If you scroll down, you'll find a list of possible tricks. There's also 101 things to do with a box. https://clickertraining.com/101-things-to-do-with-a-box

Those are the mental exercises I thought of so far, along with the basics of sit stay, down stay, stand stay.


----------



## snow0160 (Sep 20, 2016)

I have a book called Brain Exercises. It has a ton of games you can play with your dog. The best thing I had that keeps Lucky entertained is actually having Kit, who is lower energy but perfect companion for him. Maybe if you have a neighbor with a well behaved dog. If they have similar energy they could have a romp together. 


Sent from my iPhone using Tapatalk Pro


----------



## Skylar (Jul 29, 2016)

Your poor baby. Not fun to break a bone. Years ago our 10 week old kitten broke her leg and we were in the same predicament that you are in. It didn’t take long before she was running around normally. 

A snuffle mat is a good game. You can make them or buy a ready made one. 

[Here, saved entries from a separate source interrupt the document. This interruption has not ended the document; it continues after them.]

-- ==== Sys2Proof/Certificates/Slice0/Obligations.lean ====
section
/-! DEFINITION. The statements. -/

namespace Sys2Proof.Machine

/-! ## The vocabulary of the statements about microwords -/

/-- What stands at a destination code of level l of engine e (05 R256). -/
def State.destination (s : State) (e l code : Nat) : Word :=
  if code < 0x10 then s.gpr e l code
  else if lensHalf code then s.lensHalfWord e code
  else match code with
    | 0x11 => (s.bank e l).lcnt.setWidth 32
    | 0x12 => (s.bank e l).link.setWidth 32
    | 0x13 => (s.bank e l).cc.setWidth 32
    | _ => 0

/-- A word as a destination keeps it (05 R256): LCNT keeps 16 bits, LINK 13, CC 10, NONE nothing. -/
def kept (code : Nat) (v : Word) : Word :=
  match code with
  | 0x10 => 0
  | 0x11 => v &&& 0xFFFF
  | 0x12 => v &&& 0x1FFF
  | 0x13 => v &&& 0x3FF
  | _ => v

/-- The sequencer does not write the register that DST names: LINK under CALL and CALL.BR, LCNT under LOOP (05 R242, R245). -/
def Micro.ownDst (w : Micro) : Bool := !(w.dst == 0x12 && (w.seq == 2 || w.seq == 3)) && !(w.dst == 0x11 && w.seq == 7)

/-- The microword returns to another level. -/
def Micro.returns (w : Micro) : Bool := w.seq == 9 || w.seq == 0xA

/-- Condition code k of the level at which engine e runs. -/
def State.code (s : State) (e k : Nat) : Bool := (s.bank e (s.level e)).cc.getLsbD k

/-- What a microword of engine e leaves as it was: every part of the state but the engines' own and those of a list, and every
register but ENG_UPC and ENG_LENS of the engine and those of a list. -/
structure Leaves (e : Nat) (ps : List Part) (ks : List Nat) (s t : State) : Prop where
  parts : ∀ p : Part, p ≠ .banks → p ≠ .lens → p ≠ .engines → p ∉ ps → p.same s t
  regs : ∀ k, k ≠ ENG_UPC e → k ≠ ENG_LENS e → k ∉ ks → t.reg k = s.reg k

/-- Nothing outside the engine changes. -/
abbrev OnlyEngine (e : Nat) (s t : State) : Prop := Leaves e [] [] s t

/-- The registers that report plate errors (10 R504, R505). -/
def eccRegs : List Nat := [PLT_ECCSTAT, PLT_ECCADDR]

/-- What a microword leaves of the engines' registers: all but what its destination code names. -/
structure OnlyDestination (e l code : Nat) (s t : State) : Prop where
  gprs : ∀ e' l' i, l' < 5 → i < 16 → ¬ (e' = e ∧ l' = l ∧ i = code) → t.gpr e' l' i = s.gpr e' l' i
  lens : ∀ e' j, ¬ (e' = e ∧ lensHalf code = true ∧ j % 8 = halfReg code) → t.lensReg e' j = s.lensReg e' j
  half : lensHalf code = true → t.lensHalfWord e (code ^^^ 1) = s.lensHalfWord e (code ^^^ 1)

/-- A row of the table under R252: the command, the code of ALU, and from A, B and C the result, the value that Z and N are of,
and C and V where the row defines them. -/
structure AluRow where
  row : Fin 12 → Instr
  alu : Nat
  value : Word → Word → Bool → Word
  result : Bool
  carry : Word → Word → Bool → Option Bool
  overflow : Word → Word → Bool → Option Bool

/-- A row that defines Z and N only. -/
def AluRow.zn (row : Fin 12 → Instr) (alu : Nat) (value : Word → Word → Word) (result : Bool := true) : AluRow :=
  { row, alu, value := fun a b _ => value a b, result, carry := fun _ _ _ => none, overflow := fun _ _ _ => none }

/-- A row that subtracts: C is 1 for no borrow, V is 1 where the signed difference does not fit. -/
def AluRow.sub (row : Fin 12 → Instr) (alu : Nat) (x y : Word → Word → Word) (borrow : Bool → Nat) (result : Bool := true) : AluRow :=
  { row, alu, result
    value := fun a b c => x a b - y a b - BitVec.ofNat 32 (borrow c)
    carry := fun a b c => some (decide ((y a b).toNat + borrow c ≤ (x a b).toNat))
    overflow := fun a b c => some (decide ((x a b - y a b - BitVec.ofNat 32 (borrow c)).toInt ≠ (x a b).toInt - (y a b).toInt - borrow c)) }

/-- A row that adds: C is the carry out, V is 1 where the signed sum does not fit. -/
def AluRow.add (row : Fin 12 → Instr) (alu : Nat) (carryIn : Bool → Nat) : AluRow :=
  { row, alu, result := true
    value := fun a b c => a + b + BitVec.ofNat 32 (carryIn c)
    carry := fun a b c => some (decide (2 ^ 32 ≤ a.toNat + b.toNat + carryIn c))
    overflow := fun a b c => some (decide ((a + b + BitVec.ofNat 32 (carryIn c)).toInt ≠ a.toInt + b.toInt + carryIn c)) }

/-- A row that shifts: C is the last bit out, and stays for a shift by 0 (R253). -/
def AluRow.shift (row : Fin 12 → Instr) (alu : Nat) (value : Word → Nat → Word) (out : Word → Nat → Bool) : AluRow :=
  { row, alu, result := true
    value := fun a b _ => value a (b.toNat % 32)
    carry := fun a b _ => if b.toNat % 32 = 0 then none else some (out a (b.toNat % 32))
    overflow := fun _ _ _ => none }

/-- The table under R252. -/
def aluRows : List AluRow :=
  [ .zn .passa 0x01 fun a _ => a,
    .zn .passb 0x02 fun _ b => b,
    .add .add 0x03 fun _ => 0,
    .add .adc 0x04 fun c => c.toNat,
    .sub .sub 0x05 (fun a _ => a) (fun _ b => b) fun _ => 0,
    .sub .sbc 0x06 (fun a _ => a) (fun _ b => b) fun c => 1 - c.toNat,
    .sub .rsb 0x07 (fun _ b => b) (fun a _ => a) fun _ => 0,
    .zn .and 0x08 fun a b => a &&& b,
    .zn .or 0x09 fun a b => a ||| b,
    .zn .xor 0x0A fun a b => a ^^^ b,
    .zn .andn 0x0B fun a b => a &&& ~~~b,
    .zn .not 0x0C fun _ b => ~~~b,
    .sub .neg 0x0D (fun _ _ => 0) (fun _ b => b) fun _ => 0,
    .zn .min 0x0E fun a b => if a.toInt ≤ b.toInt then a else b,
    .zn .max 0x0F fun a b => if a.toInt ≤ b.toInt then b else a,
    .zn .minu 0x10 fun a b => if a.toNat ≤ b.toNat then a else b,
    .zn .maxu 0x11 fun a b => if a.toNat ≤ b.toNat then b else a,
    .sub .cmp 0x12 (fun a _ => a) (fun _ b => b) (fun _ => 0) (result := false),
    .zn .tst 0x13 (fun a b => a &&& b) (result := false),
    .zn .mul 0x14 fun a b => (a.setWidth 64 * b.setWidth 64).setWidth 32,
    .zn .mulh 0x15 fun a b => (a.signExtend 64 * b.signExtend 64).extractLsb' 32 32,
    .zn .mulhu 0x16 fun a b => (a.setWidth 64 * b.setWidth 64).extractLsb' 32 32,
    .zn .clz 0x17 fun _ b => if b = 0 then 32 else BitVec.ofNat 32 (31 - Nat.log2 b.toNat),
    .zn .popc 0x18 fun _ b => BitVec.ofNat 32 ((List.range 32).countP fun k => b.getLsbD k),
    .zn .brev 0x19 fun _ b => b.reverse,
    .zn .sextB 0x1A fun _ b => (b.setWidth 8).signExtend 32,
    .zn .sextH 0x1B fun _ b => (b.setWidth 16).signExtend 32,
    .shift .shl 0x1C (fun a n => a <<< n) fun a n => a.getLsbD (32 - n),
    .shift .shr 0x1D (fun a n => a >>> n) fun a n => a.getLsbD (n - 1),
    .shift .sar 0x1E (fun a n => a.sshiftRight n) fun a n => a.getLsbD (n - 1),
    { row := .ror, alu := 0x1F, result := true
      value := fun a b _ => a.rotateRight (b.toNat % 32)
      carry := fun a b _ => some (a.rotateRight (b.toNat % 32)).msb
      overflow := fun _ _ _ => none },
    .zn .csum16 0x20 fun a b =>
      let n := a.toNat % 65536 + b.toNat % 65536
      BitVec.ofNat 32 (if 65536 ≤ n then n - 65535 else n) ]

end Sys2Proof.Machine

open Sys2Proof Sys2Proof.Machine

/-- 05 R252 to R255, R258: every row of the ALU table, in a microword with no other operation, runs, and DST holds the row's result;
Z and N, and under ZNCV C and V where the row defines them, are those of the row, and the other condition codes stay. -/
def Obligations.DatapathResults : Prop :=
  ∀ r ∈ aluRows, ∀ (e : Fin 12) (s : State), s.Unhindered e → (s.micro e).datapathOnly = true → (s.micro e).alu = r.alu →
    (s.micro e).returns = false →
    let w := s.micro e
    let x := s.here e
    let v := r.value x.a x.b (s.code e 2)
    ∃ t, exec (r.row e) s = .next t ∧
      (r.result = true → w.ownDst = true → t.destination e (s.level e) w.dst = kept w.dst v) ∧
      ((w.dst ≠ 0x13 ∨ r.result = false) → w.ccu = 1 ∨ w.ccu = 2 → ∀ k < 10, (t.bank e (s.level e)).cc.getLsbD k =
        if k = 0 then v == 0
        else if k = 1 then v.msb
        else if k = 2 ∧ w.ccu = 2 then (r.carry x.a x.b (s.code e 2)).getD (s.code e 2)
        else if k = 3 ∧ w.ccu = 2 then (r.overflow x.a x.b (s.code e 2)).getD (s.code e 3)
        else s.code e k) ∧
      ((w.dst ≠ 0x13 ∨ r.result = false) → w.ccu = 0 → (t.bank e (s.level e)).cc = (s.bank e (s.level e)).cc)

/-- The frame of the ALU rows: nothing but the destination, the condition codes, the link register and loop counter of the level,
and the engine's own run state changes; a row without a result writes no destination. -/
def Obligations.DatapathFrame : Prop :=
  ∀ r ∈ aluRows, ∀ (e : Fin 12) (s : State), s.Unhindered e → (s.micro e).datapathOnly = true → (s.micro e).alu = r.alu →
    (s.micro e).returns = false →
    ∃ t, exec (r.row e) s = .next t ∧ OnlyEngine e s t ∧ (∀ a, t.byte a = s.byte a) ∧
      OnlyDestination e (s.level e) (if r.result then (s.micro e).dst else 0x10) s t ∧
      (∀ e' l', l' < 5 → ¬ (e' = e.val ∧ l' = s.level e) → t.bank e' l' = s.bank e' l')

Here’s a link with instructions to make and use one. https://www.thehonestkitchen.com/blog/diy-make-your-dog-or-cat-a-snuffle-matt/

You can also do training for”stay “. And “impulse control”. Look up videos for those.


----------



## doditwo (Nov 7, 2017)

If you don’t want to make a snuffle yourself there’s this one on Amazon.
It’s pretty nice but pricey at $54.
https://www.amazon.com/gp/aw/d/B07B2XK9HL/ref=sspa_mw_detail_5?ie=UTF8&psc=1










Sent from my iPhone using Tapatalk


----------



## lily cd re (Jul 23, 2012)

I would do impulse control games like Susan Garrett's "It's Yer Choice" or any of its many variants. I would also do tricks. I think if you do as Click suggested and work off the AKC tricks lists you will find plenty of things that Ginger can do that will work her brain and make it easier for her to stay at an appropriate activity level during her rehab. Once she is ll better you will probably find that she is so good at the tricks that you might take that show on the road and go test for the TKN or even higher.


----------



## twyla (Apr 28, 2010)

you might want to take her out on a carry while you walk your other dog, my Beatrice had two knee surgeries and getting out to see the sights and sounds did wonders for her.


----------



## doditwo (Nov 7, 2017)

The Sniffiz Smelly Matty arrived this morning and I loaded it up. Mimi hasn’t stopped working on it, she’s been at it for an hour and has unglued herself from me since I put it down. Doesn’t even want to go outside.
Update: the mental effort of trying to get to the puzzles has completely tired her out and right now she’s taking a nap on top of it [emoji38] 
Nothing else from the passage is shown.